Each line of the data below holding the word "counter" must be copied.

>>>

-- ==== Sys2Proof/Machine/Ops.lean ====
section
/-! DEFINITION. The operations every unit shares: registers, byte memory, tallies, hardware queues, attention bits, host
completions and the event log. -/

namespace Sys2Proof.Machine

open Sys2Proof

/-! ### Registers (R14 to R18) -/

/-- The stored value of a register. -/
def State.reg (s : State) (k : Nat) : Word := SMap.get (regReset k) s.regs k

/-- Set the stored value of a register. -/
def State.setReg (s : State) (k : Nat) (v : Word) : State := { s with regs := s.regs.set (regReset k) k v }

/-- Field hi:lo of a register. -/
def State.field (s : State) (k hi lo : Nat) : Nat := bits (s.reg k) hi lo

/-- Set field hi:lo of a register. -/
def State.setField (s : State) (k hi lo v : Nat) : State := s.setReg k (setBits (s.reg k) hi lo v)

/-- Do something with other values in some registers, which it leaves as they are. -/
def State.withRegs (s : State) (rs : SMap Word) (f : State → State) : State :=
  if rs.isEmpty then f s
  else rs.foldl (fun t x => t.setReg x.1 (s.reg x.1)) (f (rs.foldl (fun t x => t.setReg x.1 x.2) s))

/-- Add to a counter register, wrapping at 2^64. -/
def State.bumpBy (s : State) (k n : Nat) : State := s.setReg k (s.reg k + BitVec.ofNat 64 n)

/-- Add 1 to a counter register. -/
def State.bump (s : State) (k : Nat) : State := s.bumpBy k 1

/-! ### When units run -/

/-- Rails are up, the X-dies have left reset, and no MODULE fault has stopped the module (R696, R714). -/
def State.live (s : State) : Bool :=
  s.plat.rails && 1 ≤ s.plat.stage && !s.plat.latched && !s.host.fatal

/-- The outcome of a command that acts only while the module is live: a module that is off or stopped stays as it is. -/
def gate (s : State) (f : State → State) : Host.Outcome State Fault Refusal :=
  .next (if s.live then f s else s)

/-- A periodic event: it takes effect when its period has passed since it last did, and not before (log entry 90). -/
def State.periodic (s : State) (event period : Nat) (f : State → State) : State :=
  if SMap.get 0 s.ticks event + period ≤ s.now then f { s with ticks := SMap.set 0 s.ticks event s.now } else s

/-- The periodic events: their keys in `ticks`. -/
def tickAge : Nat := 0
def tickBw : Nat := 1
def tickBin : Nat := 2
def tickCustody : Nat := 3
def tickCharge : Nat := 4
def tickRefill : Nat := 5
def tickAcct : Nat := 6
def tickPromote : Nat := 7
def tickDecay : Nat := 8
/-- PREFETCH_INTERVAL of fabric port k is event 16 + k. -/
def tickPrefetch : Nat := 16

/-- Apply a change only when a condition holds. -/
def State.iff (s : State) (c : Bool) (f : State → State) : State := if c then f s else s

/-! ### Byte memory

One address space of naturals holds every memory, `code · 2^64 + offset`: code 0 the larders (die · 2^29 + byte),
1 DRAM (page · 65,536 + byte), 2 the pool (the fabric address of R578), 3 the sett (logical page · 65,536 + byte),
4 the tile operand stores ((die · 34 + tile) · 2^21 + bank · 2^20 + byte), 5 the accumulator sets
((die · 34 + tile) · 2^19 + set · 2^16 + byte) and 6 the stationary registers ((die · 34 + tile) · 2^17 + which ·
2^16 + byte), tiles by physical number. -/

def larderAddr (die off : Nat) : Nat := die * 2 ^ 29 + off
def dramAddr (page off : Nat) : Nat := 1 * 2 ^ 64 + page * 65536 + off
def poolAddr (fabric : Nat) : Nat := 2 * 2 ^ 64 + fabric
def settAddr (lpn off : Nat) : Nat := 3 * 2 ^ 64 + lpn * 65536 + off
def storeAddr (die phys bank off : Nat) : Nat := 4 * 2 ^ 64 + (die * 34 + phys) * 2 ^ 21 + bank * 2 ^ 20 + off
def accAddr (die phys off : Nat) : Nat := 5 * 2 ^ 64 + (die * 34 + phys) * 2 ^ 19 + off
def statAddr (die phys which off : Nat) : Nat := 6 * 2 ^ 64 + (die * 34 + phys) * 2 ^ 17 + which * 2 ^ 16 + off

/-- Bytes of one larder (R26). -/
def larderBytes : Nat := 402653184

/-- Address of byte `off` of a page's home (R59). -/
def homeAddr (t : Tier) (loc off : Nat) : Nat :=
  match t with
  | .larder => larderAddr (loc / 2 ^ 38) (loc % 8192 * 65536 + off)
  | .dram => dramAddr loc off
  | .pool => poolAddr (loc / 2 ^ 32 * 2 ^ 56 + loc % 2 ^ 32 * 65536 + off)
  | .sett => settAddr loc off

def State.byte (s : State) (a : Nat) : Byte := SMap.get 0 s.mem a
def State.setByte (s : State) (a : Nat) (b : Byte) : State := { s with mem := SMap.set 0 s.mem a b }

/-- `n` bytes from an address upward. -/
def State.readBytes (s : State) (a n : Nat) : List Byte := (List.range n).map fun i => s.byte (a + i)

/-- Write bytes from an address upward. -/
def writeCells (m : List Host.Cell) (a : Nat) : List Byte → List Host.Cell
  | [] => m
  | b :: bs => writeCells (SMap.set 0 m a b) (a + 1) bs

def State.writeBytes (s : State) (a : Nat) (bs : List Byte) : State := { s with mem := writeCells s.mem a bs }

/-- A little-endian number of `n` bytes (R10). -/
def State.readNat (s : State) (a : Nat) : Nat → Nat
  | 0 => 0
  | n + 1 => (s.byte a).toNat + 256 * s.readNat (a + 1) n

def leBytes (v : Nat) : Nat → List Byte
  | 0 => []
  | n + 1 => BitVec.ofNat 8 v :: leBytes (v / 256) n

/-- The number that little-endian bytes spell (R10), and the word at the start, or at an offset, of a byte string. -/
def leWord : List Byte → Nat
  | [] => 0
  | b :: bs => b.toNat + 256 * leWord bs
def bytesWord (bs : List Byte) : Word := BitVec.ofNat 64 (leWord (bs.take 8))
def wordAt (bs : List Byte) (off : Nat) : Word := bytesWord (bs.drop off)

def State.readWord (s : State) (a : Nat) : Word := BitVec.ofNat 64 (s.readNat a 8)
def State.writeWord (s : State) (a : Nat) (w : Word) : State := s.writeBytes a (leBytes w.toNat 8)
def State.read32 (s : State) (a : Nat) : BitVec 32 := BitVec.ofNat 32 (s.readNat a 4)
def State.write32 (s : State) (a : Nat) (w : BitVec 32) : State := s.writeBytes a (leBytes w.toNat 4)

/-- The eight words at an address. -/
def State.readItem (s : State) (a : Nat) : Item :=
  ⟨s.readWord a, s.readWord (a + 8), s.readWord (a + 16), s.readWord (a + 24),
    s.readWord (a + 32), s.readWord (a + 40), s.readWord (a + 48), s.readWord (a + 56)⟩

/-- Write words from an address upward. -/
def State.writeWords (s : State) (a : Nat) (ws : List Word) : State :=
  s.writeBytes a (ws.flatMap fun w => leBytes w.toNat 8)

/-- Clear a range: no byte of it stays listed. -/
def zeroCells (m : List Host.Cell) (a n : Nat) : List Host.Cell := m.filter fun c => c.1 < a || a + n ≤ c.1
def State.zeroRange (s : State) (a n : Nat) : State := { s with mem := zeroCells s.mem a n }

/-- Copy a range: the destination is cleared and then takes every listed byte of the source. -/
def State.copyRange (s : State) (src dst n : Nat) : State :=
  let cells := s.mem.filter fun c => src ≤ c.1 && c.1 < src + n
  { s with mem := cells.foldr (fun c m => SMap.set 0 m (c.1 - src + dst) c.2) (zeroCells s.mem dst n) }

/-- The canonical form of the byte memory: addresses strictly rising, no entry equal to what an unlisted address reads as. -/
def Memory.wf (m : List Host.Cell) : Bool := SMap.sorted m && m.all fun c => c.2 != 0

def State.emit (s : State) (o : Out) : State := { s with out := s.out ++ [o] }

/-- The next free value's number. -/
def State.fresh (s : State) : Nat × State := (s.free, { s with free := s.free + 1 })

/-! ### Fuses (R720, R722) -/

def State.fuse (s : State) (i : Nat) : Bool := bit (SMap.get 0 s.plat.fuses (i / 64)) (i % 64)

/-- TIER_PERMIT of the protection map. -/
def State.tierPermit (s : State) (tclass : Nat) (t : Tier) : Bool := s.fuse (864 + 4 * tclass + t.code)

<<<

* _Exercise solution_
/-- Add to a counter register, wrapping at 2^64. -/
/-- Add 1 to a counter register. -/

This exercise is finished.